Refinement of the cluster analysis technique that usually requires a modest increase in the calculations is represented by the assignment to each environmental variable of a weight proportional to its importance in the factorial regression model, as suggested (in a slightly different context, i.e. modelling of site mean yield) by Brown et al. (1983). The weight is proportional to the partial regression SS of each environmental variable in the selected factorial regression model. The SS value may be calculated as the difference in SS between the regression model with the considered covariate and the regression model without it (all other significant covariates being included). The assessment requires: no additional multiple regression analysis for a two-covariate selected model; one additional multiple regression analysis (excluding the best single covariate) for a three-covariate selected model; etc. For the application of weights, the standardization of each variable to a standard deviation value proportional to its weight is recommended. For example:
considering three covariates V1, V2 and V3 with, respectively:
- partial regression SS of 50, 30 and 20
- estimated standard deviation of s1, s2 and s3
and assigning a unity weight to the least important variable:
- the respective weights are 2.5, 1.5 and 1; and
- the standardization for a given site j is obtained by the variable
transformations:
V'j1 = Vj1 2.5/s1
V'j2 = Vj2 1.5/s2
V'j3 = Vj3/s3
For factorial regression models including only one covariate, the estimation of the main crossover point for genotype nominal yields modelled as a function of the covariate value can provide an alternative criterion for the preliminary definition of two subregions for breeding based on the test locations. Extending Singh et al. (1999)'s approach to factorial regression - as was done for AMMI modelling - nominal yields as expressed in Figure 5.1 (B) can be submitted to a double change of origin, whereby the zero value for the abscissa and the ordinate axes coincides with the lowest site mean value of the covariate and the grand mean, respectively. The slope of the genotype i as a function of the covariate V1 is coincident with that expressed by the bi1 value in formula [5.7]. The main crossover point expressed in the same covariate units as in the graph can be estimated as:
Xco = ( - Σ ai βi / Σ βi2) + V11
[5.8]
where V11 is the lowest site value for the covariate; ai = (Ni1 - m) is the intercept value for the genotype i in the current formulation (which is different from αi in formula [5.7]); and Ni1 is the nominal yield of the genotype at the value V11 of the covariate.

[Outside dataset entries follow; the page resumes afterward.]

-- ==== Sys2Proof/Certificates/Slice0/Obligations.lean ====
section
/-! DEFINITION. Certificates/Slice0/Obligations.lean: the statements for the provers. -/

open Sys2Proof Sys2Proof.Machine

/-- For every sign, every opcode 0..99 and every operand 0..9999, splitting the packed word gives the opcode and the
operand back; two integers split alike exactly when they have the same magnitude. (R52.) -/
def Obligations.PackSplitsBack : Prop :=
  (∀ (s : Sign) (o p : Nat), o ≤ 99 → p ≤ 9999 →
    pack s o p = (match s with | .plus => 1 | .minus => -1) * ((o : Int) * 10000 + p) ∧
      opcodeOf (pack s o p) = o ∧ operandOf (pack s o p) = p) ∧
  (∀ v w : Int, (opcodeOf v = opcodeOf w ∧ operandOf v = operandOf w) ↔ v.natAbs = w.natAbs)

/-- For every well-formed instruction and either sign of its word, the decoder answers exactly that instruction: every
operand value the encoding admits survives. (30_encoding.md sections 1 and 3 (R51, R52, R55).) -/
def Obligations.DecodeOfEncodeGivesInstruction : Prop :=
  ∀ (s : Sign) (i : Instr), i.wf = true → decode (encode s i) = .known i

/-- If an integer decodes to an instruction, the instruction is well formed, and encoding it with the integer's sign
gives the integer back. (30_encoding.md sections 1 and 3 (R51, R52, R53, R55).) -/
def Obligations.EncodeOfDecodeGivesWord : Prop :=
  ∀ (w : Int) (i : Instr), decode w = .known i →
    i.wf = true ∧ encode (if w < 0 then .minus else .plus) i = w

/-- An integer decodes to an instruction exactly when |w| div 10000 is one of the 23 opcodes, and then the instruction
has that opcode; every other integer, cells that are not words included, is answered by its opcode value as unknown.
(30_encoding.md sections 3 and 4 (R55, R56, R58).) -/
def Obligations.RecognisedOpcodesAreThe23 : Prop :=
  ∀ w : Int,
    (w.natAbs / 10000 ∈ [10, 11, 20, 21, 22, 23, 25, 26, 30, 31, 32, 33, 34, 35, 36, 37, 38, 39, 40, 41, 42, 43, 45] →
      ∃ i, decode w = .known i ∧ i.opcode = w.natAbs / 10000) ∧
    (w.natAbs / 10000 ∉ [10, 11, 20, 21, 22, 23, 25, 26, 30, 31, 32, 33, 34, 35, 36, 37, 38, 39, 40, 41, 42, 43, 45] →
      decode w = .unknown (w.natAbs / 10000))

/-- A word and its negation decode to the same instruction; every instruction other than LOADIM answers alike, but for
ir itself, when the sign of ir is changed; LOADIM on a negated instruction register loads the negated value. (R53.) -/
def Obligations.SignOfWordMattersToLoadimOnly : Prop :=
  (∀ w : Int, decode (-w) = decode w) ∧
  (∀ (i : Instr) (s : State), (∀ d, i ≠ .loadim d) → exec i { s with ir := -s.ir } =
    match exec i s with
    | .next t => .next { t with ir := -s.ir }
    | .fault f => .fault f
    | .refused r => .refused r) ∧
  (∀ (d : Nat) (s : State), exec (.loadim d) { s with ir := -s.ir } =
    .next { s with ir := -s.ir, acc := -(s.ir.sign * ((s.ir.natAbs % 1000000 : Nat) : Int)), ic := nextIc s.ic })

/-- One word of every family, positive or negative, decodes to its instruction, and unassigned opcodes are named.
(30_encoding.md section 3 (R55), 96_derived_vectors.md table VD.) -/
def Obligations.WrittenOutWordsDecode : Prop :=
  decode 100007 = .known (.read 7) ∧ decode (-110009) = .known (.write 9) ∧ decode (-211234) = .known (.loadim 1234) ∧
  decode 260000 = .known (.storeidx 0) ∧ decode 320030 = .known (.subtract 30) ∧ decode 370000 = .known (.multiplyx 0) ∧
  decode 381234 = .known (.inc 1234) ∧ decode (-400007) = .known (.branch 7) ∧ decode 450205 = .known (.halt 2 5) ∧
  decode 0 = .unknown 0 ∧ decode (-990001) = .unknown 99 ∧ decode 1000000 = .unknown 100

/-- Every word has a BCD view of 25 bits, bit 24 the sign, and reading the view gives the word back; conversely a
pattern that shows a word is that word's view, so every other pattern shows none. (The view is the spec's own
notation, decision D12; that a pattern which is the view of no word shows no word is the model's choice, log entry
13.) (30_encoding.md section 7 (R62), 92_eei_decisions.md D12, notes/assumptions/13.md.) -/
def Obligations.BcdViewShowsEveryWord : Prop :=
  (∀ w : Int, inW w → bcdOfWord w < 2 ^ 25 ∧ (bcdOfWord w / 2 ^ 24 = 1 ↔ w < 0) ∧ wordOfBcd (bcdOfWord w) = some w) ∧
  (∀ (n : Nat) (w : Int), wordOfBcd n = some w → inW w ∧ bcdOfWord w = n)

/-- For every word and every two-digit opcode, the bits of the word's BCD view under mask 0x0FF0000 are the opcode's two
digits read as hexadecimal exactly when |w| div 10000 is the opcode. (The view is the spec's own notation, decision
D12.) (30_encoding.md section 7 (R62), 92_eei_decisions.md D12.) -/
def Obligations.TableMaskSelectsTheOpcode : Prop :=
  ∀ (w : Int) (o : Nat), inW w → o ≤ 99 →
    (bcdOfWord w &&& 0x0FF0000 = (o / 10 * 16 + o % 10) * 65536 ↔ w.natAbs / 10000 = o)

/-- When the engine runs, ic is a location of memory and the word w there decodes to an instruction that does not have
to wait for input, the step is that instruction's execution from the state in which ir holds w and one trace event
(ic, w, |w| div 10000, |w| mod 10000) has been appended. The point at which the trace event is emitted is the spec's
decision D9. (40_cycle.md section 3 (R70, R71, R72, R73, R74, R77), 92_eei_decisions.md D4, D9.) -/
def Obligations.StepRunsTheDecodedInstruction : Prop :=
  ∀ (s : State) (i : Instr), s.status = .running → s.ic < s.cfg.memSize →
    decode (s.mem.read s.ic) = .known i → s.waits i = false →
    step s = exec i { s with
      ir := s.mem.read s.ic
      events := s.events ++ [.trace s.ic (s.mem.read s.ic) ((s.mem.read s.ic).natAbs / 10000) ((s.mem.read s.ic).natAbs % 10000)] }

/-- When the engine runs and the word at ic has an opcode outside the 23, the step ends the run with UnknownOpcode(|w|
div 10000) at ic: ir holds the word, the trace event is out, nothing else has changed. The record's contents and the
trace's point of emission are the spec's decisions D5, D6 and D9. (30_encoding.md section 4 (R56, R58),
60_exceptions.md section 1 (R183), 92_eei_decisions.md D5, D6, D9.) -/
def Obligations.StepFaultsOnUnknownOpcode : Prop :=
  ∀ (s : State), s.status = .running → s.ic < s.cfg.memSize →
    (s.mem.read s.ic).natAbs / 10000 ∉ recognisedOpcodes →
    step s = .next { s with
      ir := s.mem.read s.ic
      events := s.events ++ [.trace s.ic (s.mem.read s.ic) ((s.mem.read s.ic).natAbs / 10000) ((s.mem.read s.ic).natAbs % 10000)]
      status := .haltedFault .unknownOpcode (((s.mem.read s.ic).natAbs / 10000 : Nat) : Int) s.ic }

/-- When the engine runs and ic is not below MEM_SIZE, the step ends the run with OutOfRangeAccess(ic) at ic; ir keeps
its value and no trace event is produced. That the fetch is checked is the spec's decision D4. (40_cycle.md section
1 (R71), 92_eei_decisions.md D4, D5.) -/
def Obligations.StepFaultsOnFetchOutsideMemory : Prop :=
  ∀ (s : State), s.status = .running → s.cfg.memSize ≤ s.ic →
    step s = .next { s with status := .haltedFault .outOfRangeAccess s.ic s.ic }

/-- When the engine runs and the word at ic is a READ of a location of memory while the input source holds nothing, the
step answers the same state. Conversely an instruction waits only in that situation. Answering the unchanged state
is the model's choice (log entry 4); blocking itself is R79's, decision D7. (40_cycle.md section 3 (R79),
92_eei_decisions.md D7, notes/assumptions/4.md.) -/
def Obligations.ReadWithoutInputWaits : Prop :=
  (∀ (s : State) (a : Nat), s.status = .running → s.ic < s.cfg.memSize → decode (s.mem.read s.ic) = .known (.read a) →
    a < s.cfg.memSize → s.input = [] → step s = .next s) ∧
  (∀ (s : State) (i : Instr), s.waits i = true ↔ ∃ a, i = .read a ∧ a < s.cfg.memSize ∧ s.input = [])

/-- An idle engine's step leaves the state as it is; in either terminal status a step stops with runEnded and gives no
state. Both outcomes are the model's rendering of 'no cycle' (log entries 2 and 5). (40_cycle.md section 1 (R70,
R81), 60_exceptions.md section 3 (R191), notes/assumptions/2.md, notes/assumptions/5.md.) -/
def Obligations.NoCycleOutsideARun : Prop :=
  ∀ s : State,
    (s.status = .idle → step s = .next s) ∧
    (∀ p q, s.status = .haltedNormal p q → step s = .fault .runEnded) ∧
    (∀ k v a, s.status = .haltedFault k v a → step s = .fault .runEnded)
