-- ==== Sys2Proof/Laws/Config.lean ====
section
/-! SUPPORT. Laws/Config.lean: which values a storage element holds (R3), and when INC and DEC are at the limit (R133). -/

namespace Sys2Proof.Machine

theorem Config.holds_zero (c : Config) : c.holds 0 = true := by
  unfold Config.holds
  split <;> simp

/-- Every word fits a storage element (R3: `CAP` exceeds `WORD_MAX`). -/
theorem Config.holds_of_inW {c : Config} (h : c.wf = true) {v : Int} (hv : inW v) : c.holds v = true := by
  unfold Config.wf at h
  unfold Config.holds
  split at h <;> simp_all [wordMax, inW]
  omega

theorem Config.holds_mono {c : Config} {u v : Int} (h : c.holds u = true) (hv : v.natAbs ≤ u.natAbs) : c.holds v = true := by
  unfold Config.holds at *
  split at h <;> simp_all
  omega

theorem atCapacity_iff (c : Config) (v : Int) : atCapacity c v = true ↔ c.cap.map Int.ofNat = some v := by
  unfold atCapacity
  cases c.cap with
  | none => simp
  | some n => simp [eq_comm]

/-- INC below the limit stays within it. -/
theorem Config.holds_succ {c : Config} {v : Int} (h : c.holds v = true) (hc : atCapacity c v = false) :
    c.holds (v + 1) = true := by
  obtain ⟨m, cap⟩ := c
  cases cap with
  | none => rfl
  | some n => simp [Config.holds, atCapacity] at *; omega

/-- DEC above the lower limit stays within it. -/
theorem Config.holds_pred {c : Config} {v : Int} (h : c.holds v = true) (hc : atCapacity c (-v) = false) :
    c.holds (v - 1) = true := by
  obtain ⟨m, cap⟩ := c
  cases cap with
  | none => rfl
  | some n => simp [Config.holds, atCapacity] at *; omega

theorem inW_zero : inW 0 := by decide

theorem inW_mono {u v : Int} (h : inW u) (hv : v.natAbs ≤ u.natAbs) : inW v := by
  unfold inW wordMax at *
  omega

end Sys2Proof.Machine
end

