/-- R62: the decimal digits of the magnitude in base 16, below the sign. -/
theorem bcdOfWord_eq_sum (w : Int) : bcdOfWord w =
    (if w < 0 then 1 else 0) * 16 ^ 6 + ∑ k ∈ Finset.range 6, w.natAbs / 10 ^ k % 10 * 16 ^ k := by
  simp only [Finset.sum_range_succ, Finset.sum_range_zero, bcdOfWord]
  split <;> norm_num <;> omega

/-- R62: the magnitude a pattern shows, its six digits read in base 10. -/
def bcdMagnitude (n : Nat) : Nat := ∑ k ∈ Finset.range 6, bcdDigit n k * 10 ^ k

/-- R62, log entry 13: a pattern shows a word when its six digits are decimal and only the sign stands above them. -/
theorem wordOfBcd_eq_some_iff (n : Nat) (w : Int) : wordOfBcd n = some w ↔
    (n < 2 ^ 25 ∧ n ≠ 2 ^ 24 ∧ ∀ k < 6, bcdDigit n k < 10) ∧
      (if n / 2 ^ 24 = 1 then -(bcdMagnitude n : Int) else (bcdMagnitude n : Int)) = w := by
  have hsum : bcdDigit n 5 * 100000 + bcdDigit n 4 * 10000 + bcdDigit n 3 * 1000 + bcdDigit n 2 * 100 +
      bcdDigit n 1 * 10 + bcdDigit n 0 = bcdMagnitude n := by
    simp only [bcdMagnitude, Finset.sum_range_succ, Finset.sum_range_zero]
    omega
  have hdigits : (∀ k < 6, bcdDigit n k < 10) ↔ bcdDigit n 0 ≤ 9 ∧ bcdDigit n 1 ≤ 9 ∧ bcdDigit n 2 ≤ 9 ∧
      bcdDigit n 3 ≤ 9 ∧ bcdDigit n 4 ≤ 9 ∧ bcdDigit n 5 ≤ 9 := by
    iterate 6 rw [Nat.forall_lt_succ_right]
    simp only [Nat.not_lt_zero, IsEmpty.forall_iff, implies_true, true_and]
    omega
  simp only [wordOfBcd, hsum, hdigits, Option.ite_none_right_eq_some, Option.some_inj]

theorem bcdDigit_bcdOfWord (w : Int) {k : Nat} (hk : k < 6) : bcdDigit (bcdOfWord w) k = w.natAbs / 10 ^ k % 10 := by
  rw [bcdDigit, bcdOfWord_eq_sum]
  exact sum_digits_div_mod (d := fun k => w.natAbs / 10 ^ k % 10) (fun _ _ => decimalDigit_lt_sixteen _) hk _

theorem bcdOfWord_lt_and_div (w : Int) : bcdOfWord w < 2 ^ 25 ∧ (bcdOfWord w / 2 ^ 24 = 1 ↔ w < 0) := by
  have hlt : ∑ k ∈ Finset.range 6, w.natAbs / 10 ^ k % 10 * 16 ^ k < 16 ^ 6 :=
    sum_digits_lt fun _ _ => decimalDigit_lt_sixteen _
  rw [bcdOfWord_eq_sum]
  split <;> omega

theorem natAbs_lt_of_inW {w : Int} (h : inW w) : w.natAbs < 10 ^ 6 := by
  unfold inW wordMax at h
  omega

/-- The view of a word shows the word: its digits make the magnitude. -/
theorem wordOfBcd_bcdOfWord {w : Int} (h : inW w) : wordOfBcd (bcdOfWord w) = some w := by
  obtain ⟨hlt, hsign⟩ := bcdOfWord_lt_and_div w
  have hdigits : ∀ k < 6, bcdDigit (bcdOfWord w) k < 10 := fun k hk =>
    (bcdDigit_bcdOfWord w hk).trans_lt (Nat.mod_lt _ (by decide))
  have hmag : bcdMagnitude (bcdOfWord w) = w.natAbs :=
    calc bcdMagnitude (bcdOfWord w)
        = ∑ k ∈ Finset.range 6, w.natAbs / 10 ^ k % 10 * 10 ^ k :=
          Finset.sum_congr rfl fun k hk => by rw [bcdDigit_bcdOfWord w (Finset.mem_range.mp hk)]
      _ = w.natAbs := by rw [sum_digits_of_nat, Nat.mod_eq_of_lt (natAbs_lt_of_inW h)]
  refine (wordOfBcd_eq_some_iff _ _).mpr ⟨⟨hlt, fun hzero => ?_, hdigits⟩, ?_⟩
  · have hneg : w < 0 := hsign.mp (by rw [hzero]; rfl)
    have hmag_zero : bcdMagnitude (bcdOfWord w) = 0 := by rw [hzero]; rfl
    omega
  · simp only [hmag, hsign]
    split <;> omega

/-- A pattern that shows a word is its view: the pattern's digits are those of the magnitude. -/
theorem bcdOfWord_of_wordOfBcd {n : Nat} {w : Int} (h : wordOfBcd n = some w) : inW w ∧ bcdOfWord w = n := by
  obtain ⟨⟨hlt, hzero, hdigits⟩, hw⟩ := (wordOfBcd_eq_some_iff n w).mp h
  have hmag : w.natAbs = bcdMagnitude n := by
    rw [← hw]
    split <;> simp only [Int.natAbs_neg, Int.natAbs_natCast]
  have hbound : bcdMagnitude n < 10 ^ 6 := sum_digits_lt hdigits
  have hdigit : ∀ k < 6, w.natAbs / 10 ^ k % 10 = bcdDigit n k := fun k hk => by
    rw [hmag, bcdMagnitude]
    simpa using sum_digits_div_mod hdigits hk 0
  have hlow : ∑ k ∈ Finset.range 6, w.natAbs / 10 ^ k % 10 * 16 ^ k = n % 16 ^ 6 :=
    calc ∑ k ∈ Finset.range 6, w.natAbs / 10 ^ k % 10 * 16 ^ k
        = ∑ k ∈ Finset.range 6, bcdDigit n k * 16 ^ k :=
          Finset.sum_congr rfl fun k hk => by rw [hdigit k (Finset.mem_range.mp hk)]
      _ = n % 16 ^ 6 := sum_digits_of_nat 16 n 6
  have hlow_zero : w = 0 → n % 16 ^ 6 = 0 := by
    rintro rfl
    exact hlow.symm
  refine ⟨by unfold inW wordMax; omega, ?_⟩
  rw [bcdOfWord_eq_sum, hlow]
  split at hw <;> split <;> omega

/-- Settles O7: the view's digits are the magnitude's, in both directions. -/
theorem bcdViewShowsEveryWord : Obligations.BcdViewShowsEveryWord :=
  ⟨fun w hw => ⟨(bcdOfWord_lt_and_div w).1, (bcdOfWord_lt_and_div w).2, wordOfBcd_bcdOfWord hw⟩,
    fun _ _ => bcdOfWord_of_wordOfBcd⟩

/-! ### The mask of the opcode table -/

theorem and_opcodeMask (x : Nat) : x &&& 0x0FF0000 = x / 2 ^ 16 % 2 ^ 8 * 2 ^ 16 := by
  have hmask : 0x0FF0000 = (2 ^ 8 - 1) <<< 16 := by decide
  rw [hmask, ← Nat.shiftRight_eq_div_pow, ← Nat.shiftLeft_eq]
  refine Nat.eq_of_testBit_eq fun i => ?_
  simp only [Nat.testBit_and, Nat.testBit_shiftLeft, Nat.testBit_two_pow_sub_one, Nat.testBit_mod_two_pow,
    Nat.testBit_shiftRight]
  by_cases h : 16 ≤ i <;> simp [h, Bool.and_comm]
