-- ==== Sys2Proof/Word.lean ====
section
/-! DEFINITION. Byte and byte-string types. The helpers that read fields from bytes stand in Machine/Bits.lean. -/

namespace Sys2Proof

/-- One byte. -/
abbrev Byte := BitVec 8

/-- A byte string, first byte first. -/
abbrev Bytes := List Byte

/-- A 32-byte SHA-256 output string, in the byte order of FIPS 180-4 (R10). -/
abbrev Digest := List Byte

/-- A 32-bit word as the hash, the sampler and the FP32 encodings use it. -/
abbrev W32 := BitVec 32

/-- A 64-bit word. -/
abbrev W64 := BitVec 64

/-- What a DMA or flash read returned: `none` is a read that failed (R339). -/
abbrev ReadResult := Option Bytes

end Sys2Proof
end

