/-- A journal entry not yet written (R187, R189); body is the payload from offset 8. -/
structure WaitEntry where
  kind : WaitKind
  ty : Nat
  len : Nat
  body : Bytes
  deriving DecidableEq, Repr

/-- A request's journal (R185, R193). -/
structure Journal where
  /-- ring of entries; 07 R184 -/
  ring : Ring
  /-- entries written, SEQ of the next; 07 R191 -/
  seq : Nat
  /-- TOKEN entries written; 07 R193 -/
  tokens : Nat
  /-- running SHA-256 state, eight words; 07 R193 -/
  sha : List W32
  /-- entries waiting for space, in cause order; 07 R187, R189 -/
  waiting : List WaitEntry
  /-- SEQ and DIGEST of the last SEAL; 07 R193 -/
  lastSeal : Option (Nat × Digest)
  deriving DecidableEq, Repr

/-- A KV stream (R125, R130). -/
structure Stream where
  /-- the KV bytes of each position, layer by layer (R145 order); 05 R124 -/
  kv : List Bytes
  /-- frames taken, in order; 05 R130 -/
  frames : List Nat
  deriving DecidableEq, Repr

/-- A parking record (R147). -/
structure ParkRec where
  offset : Nat
  entryLen : Nat
  expiresAt : Nat
  hdrDigest : Digest
  tag : Bytes
  keyGen : Nat
  deriving DecidableEq, Repr

/-- A park in progress (R144). -/
structure Parking where
  offset : Nat
  ttl : Nat
  /-- state to return to if abandoned -/
  from_ : Conv
  /-- PARKED_AT of the header; 05 Table CNV-5 -/
  stamp : Nat
  /-- the parts of the entry in order, with their padding; 05 Table CNV-4 -/
  parts : List Bytes
  /-- parts written -/
  written : Nat
  record : ParkRec
  /-- failed writes of the part it is about to write again; 05 R144 -/
  tries : Nat
  /-- the part they are of; 05 R144 -/
  failing : Nat
  /-- the barrier of R144 step 3 has completed -/
  barrier : Bool
  deriving DecidableEq, Repr

/-- A conversation message accepted and pending (R375), or an end or idle action that stands for one (R138). -/
inductive ConvMsg where
  /-- OFFSET, STRIDE, TTL, and the key generation current at acceptance (R455) -/
  | park (offset stride ttl keyGen : Nat)
  | condense
  /-- APPEND, FIRST_DL, TOK_DL and the acceptance DTC (R141) -/
  | resume (append : List Nat) (firstDl tokDl accept : Nat)
  deriving DecidableEq, Repr

/-- A condense in progress or kept (R153, R154, R528). -/
structure Cond where
  /-- P; 05 R528 -/
  p : Nat
  /-- S; 05 R528 -/
  s : Nat
  /-- condenser model; 05 R153 -/
  key : ModelKey
  /-- frames reserved; 05 R528 -/
  frames : List Nat
  /-- state vectors staged or sealed, padded to granules; 05 R153, R154 -/
  vecs : List Bytes
  /-- condensed-state digest, once committed; 05 R154 -/
  digest : Digest
  deriving DecidableEq, Repr

/-- Sampling and turn inputs of a request (Table MSG-10). -/
structure Sampling where
  seed : Nat
  temp : W32
  topK : Nat
  topP : W32
  ctxMax : Nat
  turnMax : Nat
  endAction : EndAction
  /-- END_ACTION was left at its default code; 05 R136, R137 -/
  endDefault : Bool
  stops : List Nat
  prompt : List Nat
  deriving DecidableEq, Repr

/-- How a request's pins stand (R85, R86). -/
inductive PinState where
  | none
  | provisional
  | durable
  deriving DecidableEq, Repr

/-- A replay's comparison state (R199-R201, Table CAP-10). -/
structure ReplayStat where
  /-- 32 bits, replay id; 13 R372 -/
  id : Nat
  /-- tenant of the replay; 07 R198 -/
  tenant : Nat
  /-- STATE: 0 QUEUED, 1 RUNNING, 2 MATCH, 3 DIVERGED, 4 ABORTED; 13 Table MSG-13 -/
  st : Nat
  /-- replays ended in the partition with this one; 13 R393 -/
  endNo : Nat
  compared : Nat
  divIndex : Option Nat
  divKind : Nat
  divSeq : Nat
  recTok : Nat
  recFlags : Nat
  recHead : Bytes
  obsTok : Nat
  obsFlags : Nat
  obsHead : Bytes
  termRep : Bool
  fwDiffers : Bool
  partDiffers : Bool
  unsealed : Bool
  deriving DecidableEq, Repr

/-- A replay running as a request (R199): its capsule's entries and the next of them to compare. -/
structure ReplayRun where
  entries : List Bytes
  next : Nat
  /-- entries up to and with the last SEAL -/
  sealedTo : Nat
  deriving DecidableEq, Repr

/-- A request and its conversation. -/
structure Req where
  /-- 64 bits, handle; 13 R372 -/
  h : Nat
  /-- submit sequence number; 01 R22 -/
  seq : Nat
  /-- partition; 13 R372 -/
  part : Nat
  /-- tenant; 13 R387 -/
  tenant : Nat
  /-- owner function of the ring; 06 R160 -/
  fn : Nat
  /-- this member owns the ring; 06 R160 -/
  ownsRing : Bool
  /-- Geyser ring; 06 R159 -/
  ring : Ring
  /-- VECTOR; 06 Table GEY-1 -/
  vector : Nat
  /-- IRQ_RECORDS; 06 Table GEY-1 -/
  irqRecords : Nat
  /-- IRQ_TICKS; 06 Table GEY-1 -/
  irqTicks : Nat
  /-- records since the last interrupt; 06 R171 -/
  irqPend : Nat
  /-- DTC of the first of them; 06 R171 -/
  irqFirst : Nat
  /-- capsule journal; 07 R184 -/
  jrn : Journal
  /-- request identity digest I; 07 R183 -/
  ident : Digest
  /-- current step digest D_t; 02 R63 -/
  digest : Digest
  /-- sampling and turn inputs; 13 Table MSG-10 -/
  samp : Sampling
  /-- adapter of slot 0; 03 R68 -/
  ad0 : Option Nat
  /-- adapter of slot 1; 03 R68 -/
  ad1 : Option Nat
  /-- companion in use of slot 0; 03 R70, R71 -/
  comp0 : Option Nat
  /-- companion in use of slot 1; 03 R70, R71 -/
  comp1 : Option Nat
  /-- bound base model; 10 R273 -/
  base : ModelKey
  /-- bound fallback model; 10 R273 -/
  fb : Option ModelKey
  /-- base stream; 05 R125 -/
  kvBase : Stream
  /-- fallback stream; 05 R125 -/
  kvFb : Stream
  /-- quota frames reserved and not taken; 05 R132 -/
  quota : Nat
  /-- tail slot held or reserved; 05 R126, R132 -/
  slot : Bool
  /-- conversation state; 05 Table CNV-2 -/
  conv : Conv
  /-- NEXT_INDEX; 06 Table GEY-3 -/
  next : Nat
  /-- input tokens not yet read, in order; 05 R141 -/
  input : List Nat
  /-- condensed vectors still to be prefilled; 05 R156 -/
  condIn : Nat
  /-- tokens emitted in this turn; 05 R136 -/
  turnTokens : Nat
  /-- fallback mode; 04 R116 -/
  fbMode : Bool
  /-- fallback tokens left before the return to base; 04 R116 -/
  fbLeft : Nat
  /-- first position of the catch-up, while one is due; 04 R116 -/
  catchUp : Option Nat
  /-- token ids of the positions processed, for a catch-up or a fallback catch-up; 04 R116 -/
  history : List Nat
  /-- admitted (its first step has committed); 04 R109 -/
  admitted : Bool
  /-- pins; 03 R85 -/
  pins : PinState
  /-- an adapter or companion it uses has gone RETIRING since its admission; 03 R86, R100 -/
  adGone : Bool
  /-- governing cancel: stamp and DETAIL; 06 R177 -/
  cancel : Option (Nat × Nat)
  /-- stamp of the first REQUEST_CANCEL; 06 R177, R181 -/
  cancelAt : Option Nat
  /-- FIRST_DL; 04 R114 -/
  firstDl : Nat
  /-- TOK_DL; 04 R114 -/
  tokDl : Nat
  /-- A, accept DTC for deadlines; 04 R114 -/
  accept : Nat
  /-- t_s; 04 R114 -/
  tStart : Nat
  /-- C of the step that emitted the last token; 04 R114 -/
  lastC : Nat
  /-- DTC at which REQUEST_SUBMIT completed; 04 R108 -/
  issuedAt : Nat
  /-- RESUMED for the next record; 06 Table GEY-4 -/
  resumed : Bool
  /-- CONDENSED; 06 Table GEY-4 -/
  condensed : Bool
  /-- SATURATED since the previous record; 06 Table GEY-4 -/
  saturated : Bool
  /-- the base input or the caller's deadline gives it a fallback stream; 05 R125 -/
  canFall : Bool
  /-- idle clock start; 05 R137 -/
  idleAt : Option Nat
  /-- QUEUE_TICKS clock start; 10 Table PAR-3 -/
  queuedAt : Option Nat
  /-- parking record; 05 R147 -/
  record : Option ParkRec
  /-- park in progress; 05 R144 -/
  parking : Option Parking
  /-- failed reads of the entry being resumed; 05 R149 -/
  resumeTries : Nat
  /-- accepted pause not yet in effect, or resume in progress; 05 R140, 13 R375 -/
  want : Option ConvMsg
  /-- the message that asked for it, if one did; 13 R375 -/
  wantCtx : Option MsgCtx
  /-- condense in progress or kept; 05 R153 -/
  cond : Option Cond
  /-- CAPSULE_EXPORT messages pending; 07 R195 -/
  exports : List MsgCtx
  /-- PAUSE_FAILURES; 13 Table MSG-14 -/
  pauseFails : Nat
  /-- RING_PROTOCOL_ERRORS; 13 Table MSG-14 -/
  ringErrs : Nat
  /-- JOURNAL_PROTOCOL_ERRORS; 13 Table MSG-14 -/
  jrnErrs : Nat
  /-- DEADLINE_MISSES; 13 Table MSG-14 -/
  dlMisses : Nat
  /-- terminal outcome fixed: TERM, DETAIL; 06 R173 -/
  outcome : Option (Term × Nat)
  /-- replay in place of ring and journal; 07 R199 -/
  replay : Option ReplayRun
  /-- replay id of a replay, 0 otherwise; 13 R372 -/
  replayId : Nat
  deriving DecidableEq, Repr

In Figure 5.1 (B), Xco = 251 mm (calculated over 9 cultivars included in the study). The crossover point can also be used for assigning new locations to subregions, depending on the site mean value of the covariate.
Concluding remarks and comparison of models
Sometimes, just one or two environmental covariates can explain a remarkable portion of GL interaction variation (Saeed and Francis, 1984; Biarnès-Dumoulin et al., 1996; Giauffret et al., 2000; see also case study in Chapter 8). However, careful selection of environmental variables, on the basis of common sense and their putative importance on adaptation patterns, is recommended prior to analysis - in order to both limit the calculation process and avoid the risk of multicollinearity problems. Such problems may occur when several highly correlated variables are considered simultaneously. Multicollinearity, which may lead to dangerously unstable predictions, may be eliminated by adopting a partial least squares regression model (Talbot and Wheelwright, 1989; Vargas et al., 1998). Vargas et al. (1999) report agreement between the results of this technique and those of factorial regression for a data set including a very large number of environmental variables; this suggests, however, that multicollinearity may be a minor problem in a wide range of situations. On the other hand, a reduction in the dimensions for the factorial regression model sought via the reduced rank factorial regression approach may sometimes prove unfeasible (van Eeuwijk, 1992). Although more complex, both these alternative regression techniques offer the additional advantage of a highly informative graphical output (Aastveit and Martens, 1986; van Eeuwijk, 1992).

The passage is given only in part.